### Problem statement:
Output a verbatim copy of the data, cut off after the line that contains "control word the".

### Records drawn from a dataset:
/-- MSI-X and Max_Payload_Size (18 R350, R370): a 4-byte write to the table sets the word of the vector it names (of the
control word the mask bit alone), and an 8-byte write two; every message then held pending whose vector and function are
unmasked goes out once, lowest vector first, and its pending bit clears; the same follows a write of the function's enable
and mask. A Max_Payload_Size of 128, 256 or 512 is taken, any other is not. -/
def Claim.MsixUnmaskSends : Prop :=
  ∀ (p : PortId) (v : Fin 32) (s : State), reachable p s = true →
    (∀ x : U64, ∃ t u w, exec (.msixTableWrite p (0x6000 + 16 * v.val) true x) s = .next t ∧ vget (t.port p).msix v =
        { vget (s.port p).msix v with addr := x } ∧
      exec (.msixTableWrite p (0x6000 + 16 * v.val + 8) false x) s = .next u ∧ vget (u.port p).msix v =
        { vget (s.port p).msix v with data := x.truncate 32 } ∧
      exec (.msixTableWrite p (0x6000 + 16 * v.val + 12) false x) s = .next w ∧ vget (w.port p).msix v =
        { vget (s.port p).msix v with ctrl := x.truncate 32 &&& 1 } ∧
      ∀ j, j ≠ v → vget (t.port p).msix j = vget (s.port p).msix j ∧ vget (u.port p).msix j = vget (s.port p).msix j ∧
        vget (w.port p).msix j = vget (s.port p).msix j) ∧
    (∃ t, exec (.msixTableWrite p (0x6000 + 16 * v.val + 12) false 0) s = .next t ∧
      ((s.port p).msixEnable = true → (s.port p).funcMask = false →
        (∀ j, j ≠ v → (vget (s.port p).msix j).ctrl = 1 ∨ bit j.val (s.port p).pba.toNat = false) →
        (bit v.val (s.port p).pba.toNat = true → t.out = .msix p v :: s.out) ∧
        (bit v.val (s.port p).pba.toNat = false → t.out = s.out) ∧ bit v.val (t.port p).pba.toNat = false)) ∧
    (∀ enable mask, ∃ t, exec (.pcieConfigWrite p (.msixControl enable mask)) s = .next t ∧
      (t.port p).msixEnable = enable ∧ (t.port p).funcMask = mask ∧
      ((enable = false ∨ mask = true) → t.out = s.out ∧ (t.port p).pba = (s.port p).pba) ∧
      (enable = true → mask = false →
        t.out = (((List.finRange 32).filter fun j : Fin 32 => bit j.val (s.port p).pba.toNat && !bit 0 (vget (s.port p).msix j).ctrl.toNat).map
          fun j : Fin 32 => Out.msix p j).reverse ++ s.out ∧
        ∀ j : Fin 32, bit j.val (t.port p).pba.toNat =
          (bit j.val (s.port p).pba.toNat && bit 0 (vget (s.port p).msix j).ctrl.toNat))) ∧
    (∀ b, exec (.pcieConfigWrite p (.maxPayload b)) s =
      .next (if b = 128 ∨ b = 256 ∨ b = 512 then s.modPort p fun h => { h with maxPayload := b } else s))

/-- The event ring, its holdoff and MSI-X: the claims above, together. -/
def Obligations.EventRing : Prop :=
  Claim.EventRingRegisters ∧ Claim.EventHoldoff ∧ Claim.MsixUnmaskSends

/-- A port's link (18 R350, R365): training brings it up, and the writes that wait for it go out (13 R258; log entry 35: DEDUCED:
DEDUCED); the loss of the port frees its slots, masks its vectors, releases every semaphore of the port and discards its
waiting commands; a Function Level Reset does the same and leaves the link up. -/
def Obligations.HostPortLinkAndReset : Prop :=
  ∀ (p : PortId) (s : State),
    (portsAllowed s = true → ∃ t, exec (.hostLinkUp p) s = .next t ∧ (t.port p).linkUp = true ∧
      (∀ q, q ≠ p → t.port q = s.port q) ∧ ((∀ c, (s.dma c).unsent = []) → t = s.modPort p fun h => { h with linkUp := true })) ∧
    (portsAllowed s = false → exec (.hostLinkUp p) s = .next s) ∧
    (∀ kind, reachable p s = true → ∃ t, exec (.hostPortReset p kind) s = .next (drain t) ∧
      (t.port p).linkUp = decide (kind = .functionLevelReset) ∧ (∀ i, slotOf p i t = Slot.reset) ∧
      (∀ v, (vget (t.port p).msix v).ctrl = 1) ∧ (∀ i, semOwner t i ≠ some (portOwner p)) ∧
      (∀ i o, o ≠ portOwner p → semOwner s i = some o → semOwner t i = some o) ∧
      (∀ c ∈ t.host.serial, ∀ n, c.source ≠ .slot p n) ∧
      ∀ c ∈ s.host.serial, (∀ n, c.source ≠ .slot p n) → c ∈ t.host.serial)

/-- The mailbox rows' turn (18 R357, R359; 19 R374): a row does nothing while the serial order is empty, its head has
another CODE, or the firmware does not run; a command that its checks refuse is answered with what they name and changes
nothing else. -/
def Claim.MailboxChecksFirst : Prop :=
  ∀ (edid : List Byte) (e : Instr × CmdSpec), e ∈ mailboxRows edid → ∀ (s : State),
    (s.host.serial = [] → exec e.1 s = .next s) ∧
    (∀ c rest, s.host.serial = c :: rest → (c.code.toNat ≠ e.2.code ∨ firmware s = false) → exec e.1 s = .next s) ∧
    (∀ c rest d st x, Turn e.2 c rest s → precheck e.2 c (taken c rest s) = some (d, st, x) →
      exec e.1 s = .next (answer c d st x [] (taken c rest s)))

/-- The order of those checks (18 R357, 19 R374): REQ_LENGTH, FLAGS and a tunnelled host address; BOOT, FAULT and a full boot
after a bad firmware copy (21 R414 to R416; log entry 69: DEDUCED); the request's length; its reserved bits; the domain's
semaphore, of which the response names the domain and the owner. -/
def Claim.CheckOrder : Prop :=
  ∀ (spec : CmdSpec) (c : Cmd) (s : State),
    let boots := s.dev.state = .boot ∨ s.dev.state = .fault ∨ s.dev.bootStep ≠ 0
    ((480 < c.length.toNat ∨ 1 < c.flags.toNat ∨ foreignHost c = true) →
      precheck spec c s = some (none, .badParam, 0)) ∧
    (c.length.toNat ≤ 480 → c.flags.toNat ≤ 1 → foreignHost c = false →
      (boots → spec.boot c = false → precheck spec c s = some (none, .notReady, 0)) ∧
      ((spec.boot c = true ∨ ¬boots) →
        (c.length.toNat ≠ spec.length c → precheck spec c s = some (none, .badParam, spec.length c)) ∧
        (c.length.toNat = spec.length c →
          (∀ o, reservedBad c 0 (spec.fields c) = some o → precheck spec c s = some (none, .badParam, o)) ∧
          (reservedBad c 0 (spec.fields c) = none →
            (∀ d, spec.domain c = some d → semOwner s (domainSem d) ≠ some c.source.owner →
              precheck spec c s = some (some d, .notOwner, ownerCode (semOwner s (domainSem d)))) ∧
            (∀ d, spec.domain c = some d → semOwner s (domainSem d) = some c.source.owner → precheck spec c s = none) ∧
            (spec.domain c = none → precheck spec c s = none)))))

### Exercise solution:
/-- MSI-X and Max_Payload_Size (18 R350, R370): a 4-byte write to the table sets the word of the vector it names (of the
control word the mask bit alone), and an 8-byte write two; every message then held pending whose vector and function are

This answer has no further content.